> [Task prompt]: For each line below with the word "weldQ", write out a copy.

**** Provided information ****

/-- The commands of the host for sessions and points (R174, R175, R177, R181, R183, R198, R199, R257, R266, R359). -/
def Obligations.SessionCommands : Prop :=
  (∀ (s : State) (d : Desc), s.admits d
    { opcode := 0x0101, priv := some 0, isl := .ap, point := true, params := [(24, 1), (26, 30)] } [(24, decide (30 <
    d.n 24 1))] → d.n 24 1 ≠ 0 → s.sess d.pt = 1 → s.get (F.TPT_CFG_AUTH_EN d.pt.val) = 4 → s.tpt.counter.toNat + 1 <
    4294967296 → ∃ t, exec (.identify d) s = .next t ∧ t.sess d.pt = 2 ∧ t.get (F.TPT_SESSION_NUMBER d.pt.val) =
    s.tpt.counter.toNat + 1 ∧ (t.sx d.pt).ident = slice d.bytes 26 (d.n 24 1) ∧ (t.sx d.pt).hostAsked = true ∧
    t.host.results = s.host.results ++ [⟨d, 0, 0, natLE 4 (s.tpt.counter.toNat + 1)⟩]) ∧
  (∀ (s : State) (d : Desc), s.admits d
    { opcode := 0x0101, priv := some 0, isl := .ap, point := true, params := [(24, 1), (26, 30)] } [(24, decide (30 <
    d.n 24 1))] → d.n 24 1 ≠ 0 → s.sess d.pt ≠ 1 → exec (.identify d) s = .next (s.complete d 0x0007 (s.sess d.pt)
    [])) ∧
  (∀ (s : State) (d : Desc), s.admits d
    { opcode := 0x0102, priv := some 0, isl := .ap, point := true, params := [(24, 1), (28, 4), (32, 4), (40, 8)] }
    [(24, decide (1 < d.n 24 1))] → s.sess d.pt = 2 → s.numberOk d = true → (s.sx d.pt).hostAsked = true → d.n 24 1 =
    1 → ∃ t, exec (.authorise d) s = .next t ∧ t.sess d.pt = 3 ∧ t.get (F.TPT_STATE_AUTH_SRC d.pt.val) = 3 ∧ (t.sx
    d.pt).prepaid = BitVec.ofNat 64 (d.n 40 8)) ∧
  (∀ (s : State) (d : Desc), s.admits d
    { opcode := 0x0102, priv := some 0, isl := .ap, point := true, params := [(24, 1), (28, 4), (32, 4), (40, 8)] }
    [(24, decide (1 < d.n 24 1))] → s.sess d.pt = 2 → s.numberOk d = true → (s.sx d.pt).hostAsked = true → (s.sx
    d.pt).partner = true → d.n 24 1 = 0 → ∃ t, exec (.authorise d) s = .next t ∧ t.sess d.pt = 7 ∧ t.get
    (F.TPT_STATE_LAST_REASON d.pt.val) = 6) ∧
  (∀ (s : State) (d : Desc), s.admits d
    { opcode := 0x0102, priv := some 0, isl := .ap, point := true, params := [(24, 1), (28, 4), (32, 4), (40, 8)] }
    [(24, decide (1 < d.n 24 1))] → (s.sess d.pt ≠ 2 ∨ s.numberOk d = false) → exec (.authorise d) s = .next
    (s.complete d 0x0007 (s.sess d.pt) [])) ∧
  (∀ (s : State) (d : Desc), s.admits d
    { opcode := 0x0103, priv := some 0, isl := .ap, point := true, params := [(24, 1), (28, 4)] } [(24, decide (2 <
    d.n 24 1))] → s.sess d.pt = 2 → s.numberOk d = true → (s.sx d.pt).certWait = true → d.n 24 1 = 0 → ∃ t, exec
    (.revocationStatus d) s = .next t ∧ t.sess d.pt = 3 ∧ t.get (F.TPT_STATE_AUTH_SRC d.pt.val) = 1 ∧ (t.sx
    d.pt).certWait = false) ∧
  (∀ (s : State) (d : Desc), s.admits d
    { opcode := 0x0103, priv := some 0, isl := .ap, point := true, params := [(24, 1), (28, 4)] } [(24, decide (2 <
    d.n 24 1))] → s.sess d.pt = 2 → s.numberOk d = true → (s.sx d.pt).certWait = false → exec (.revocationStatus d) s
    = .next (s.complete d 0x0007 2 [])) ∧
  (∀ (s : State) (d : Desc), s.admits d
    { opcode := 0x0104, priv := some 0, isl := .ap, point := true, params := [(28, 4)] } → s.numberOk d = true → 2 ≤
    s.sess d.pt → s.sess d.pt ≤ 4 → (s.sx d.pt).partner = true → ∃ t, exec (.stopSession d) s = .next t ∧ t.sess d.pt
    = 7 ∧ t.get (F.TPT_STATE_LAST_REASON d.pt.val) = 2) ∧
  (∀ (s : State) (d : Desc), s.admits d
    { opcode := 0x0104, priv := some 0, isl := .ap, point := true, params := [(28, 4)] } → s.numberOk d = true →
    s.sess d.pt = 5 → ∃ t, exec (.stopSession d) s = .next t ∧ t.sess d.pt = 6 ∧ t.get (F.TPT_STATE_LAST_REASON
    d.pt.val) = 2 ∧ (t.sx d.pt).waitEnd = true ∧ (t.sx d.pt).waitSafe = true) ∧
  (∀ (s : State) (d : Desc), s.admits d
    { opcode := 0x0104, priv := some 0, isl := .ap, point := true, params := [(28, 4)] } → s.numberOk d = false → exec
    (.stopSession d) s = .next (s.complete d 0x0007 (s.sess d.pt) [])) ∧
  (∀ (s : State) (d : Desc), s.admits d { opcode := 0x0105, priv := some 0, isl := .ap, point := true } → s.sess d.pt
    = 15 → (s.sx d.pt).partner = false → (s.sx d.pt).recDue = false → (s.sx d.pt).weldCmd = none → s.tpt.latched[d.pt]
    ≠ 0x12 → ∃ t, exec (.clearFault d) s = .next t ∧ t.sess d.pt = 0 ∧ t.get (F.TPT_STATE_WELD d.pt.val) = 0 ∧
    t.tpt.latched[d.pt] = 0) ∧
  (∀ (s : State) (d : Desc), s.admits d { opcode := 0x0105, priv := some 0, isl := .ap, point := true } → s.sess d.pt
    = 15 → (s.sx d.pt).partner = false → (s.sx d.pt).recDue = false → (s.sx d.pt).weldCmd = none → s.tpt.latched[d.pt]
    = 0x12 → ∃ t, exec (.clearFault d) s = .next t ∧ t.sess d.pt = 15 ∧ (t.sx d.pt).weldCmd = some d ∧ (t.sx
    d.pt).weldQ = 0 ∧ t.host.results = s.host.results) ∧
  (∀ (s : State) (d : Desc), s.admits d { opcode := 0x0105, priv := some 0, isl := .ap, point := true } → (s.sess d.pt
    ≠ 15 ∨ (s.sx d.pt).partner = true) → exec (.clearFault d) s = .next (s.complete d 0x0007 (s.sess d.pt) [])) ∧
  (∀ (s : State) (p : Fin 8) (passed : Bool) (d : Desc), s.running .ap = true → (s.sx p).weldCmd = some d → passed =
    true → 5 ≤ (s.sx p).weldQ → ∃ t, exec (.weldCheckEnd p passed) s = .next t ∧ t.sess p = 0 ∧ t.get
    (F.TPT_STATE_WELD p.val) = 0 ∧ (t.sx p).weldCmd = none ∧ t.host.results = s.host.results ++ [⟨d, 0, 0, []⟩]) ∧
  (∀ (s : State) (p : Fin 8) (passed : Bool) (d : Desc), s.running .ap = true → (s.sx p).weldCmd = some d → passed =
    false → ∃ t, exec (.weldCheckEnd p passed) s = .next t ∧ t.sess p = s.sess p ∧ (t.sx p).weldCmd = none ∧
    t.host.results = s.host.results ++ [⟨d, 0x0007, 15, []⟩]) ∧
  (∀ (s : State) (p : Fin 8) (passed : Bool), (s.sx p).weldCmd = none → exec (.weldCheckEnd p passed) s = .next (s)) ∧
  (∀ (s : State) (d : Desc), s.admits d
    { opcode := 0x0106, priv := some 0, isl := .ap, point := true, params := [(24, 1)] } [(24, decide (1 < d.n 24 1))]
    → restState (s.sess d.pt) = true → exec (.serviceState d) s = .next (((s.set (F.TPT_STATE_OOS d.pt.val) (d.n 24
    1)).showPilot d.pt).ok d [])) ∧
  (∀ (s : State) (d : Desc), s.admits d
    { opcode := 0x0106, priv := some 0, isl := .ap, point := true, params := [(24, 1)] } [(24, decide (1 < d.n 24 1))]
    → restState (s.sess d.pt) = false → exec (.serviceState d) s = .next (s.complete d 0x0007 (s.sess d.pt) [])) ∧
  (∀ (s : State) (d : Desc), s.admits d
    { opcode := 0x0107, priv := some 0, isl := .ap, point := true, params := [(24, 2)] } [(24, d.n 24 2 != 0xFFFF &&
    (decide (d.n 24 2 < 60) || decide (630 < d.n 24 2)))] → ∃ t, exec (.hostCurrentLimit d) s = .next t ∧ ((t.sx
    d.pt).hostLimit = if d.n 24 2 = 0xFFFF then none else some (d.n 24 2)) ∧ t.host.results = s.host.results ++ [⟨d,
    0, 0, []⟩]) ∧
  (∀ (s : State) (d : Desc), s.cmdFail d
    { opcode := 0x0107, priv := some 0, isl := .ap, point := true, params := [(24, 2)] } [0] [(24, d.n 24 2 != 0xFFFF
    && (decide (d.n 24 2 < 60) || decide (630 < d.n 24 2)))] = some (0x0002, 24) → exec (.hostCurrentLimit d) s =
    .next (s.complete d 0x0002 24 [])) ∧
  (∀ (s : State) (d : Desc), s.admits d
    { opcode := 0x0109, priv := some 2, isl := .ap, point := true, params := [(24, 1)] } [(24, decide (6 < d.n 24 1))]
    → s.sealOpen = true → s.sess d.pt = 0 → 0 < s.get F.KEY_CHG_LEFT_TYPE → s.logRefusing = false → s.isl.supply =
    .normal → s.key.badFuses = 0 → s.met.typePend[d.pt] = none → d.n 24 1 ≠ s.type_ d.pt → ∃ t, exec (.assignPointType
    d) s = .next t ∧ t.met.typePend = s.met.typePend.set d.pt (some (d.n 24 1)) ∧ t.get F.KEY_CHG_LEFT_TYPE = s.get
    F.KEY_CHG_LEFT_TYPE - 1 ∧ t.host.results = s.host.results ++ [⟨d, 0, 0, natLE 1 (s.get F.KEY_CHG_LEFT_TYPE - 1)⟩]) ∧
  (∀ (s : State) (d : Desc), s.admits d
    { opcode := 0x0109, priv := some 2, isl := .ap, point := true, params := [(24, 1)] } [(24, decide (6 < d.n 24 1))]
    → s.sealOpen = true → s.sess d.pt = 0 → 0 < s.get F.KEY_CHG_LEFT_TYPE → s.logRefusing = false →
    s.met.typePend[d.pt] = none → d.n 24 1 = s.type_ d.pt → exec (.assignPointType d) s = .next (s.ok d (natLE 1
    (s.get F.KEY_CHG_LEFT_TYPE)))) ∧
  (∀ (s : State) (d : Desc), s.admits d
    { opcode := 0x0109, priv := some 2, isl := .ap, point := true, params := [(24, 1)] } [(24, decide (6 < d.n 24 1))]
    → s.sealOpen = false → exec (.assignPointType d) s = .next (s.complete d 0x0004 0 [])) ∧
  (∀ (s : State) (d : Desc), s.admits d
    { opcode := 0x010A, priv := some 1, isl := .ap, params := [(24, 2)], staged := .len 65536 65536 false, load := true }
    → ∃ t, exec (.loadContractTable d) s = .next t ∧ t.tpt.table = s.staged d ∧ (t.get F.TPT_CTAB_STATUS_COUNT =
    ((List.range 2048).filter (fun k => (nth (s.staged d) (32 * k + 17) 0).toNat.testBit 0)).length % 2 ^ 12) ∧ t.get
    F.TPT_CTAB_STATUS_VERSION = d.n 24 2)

****

> [Exercise result]:
    d.pt).weldQ = 0 ∧ t.host.results = s.host.results) ∧
    true → 5 ≤ (s.sx p).weldQ → ∃ t, exec (.weldCheckEnd p passed) s = .next t ∧ t.sess p = 0 ∧ t.get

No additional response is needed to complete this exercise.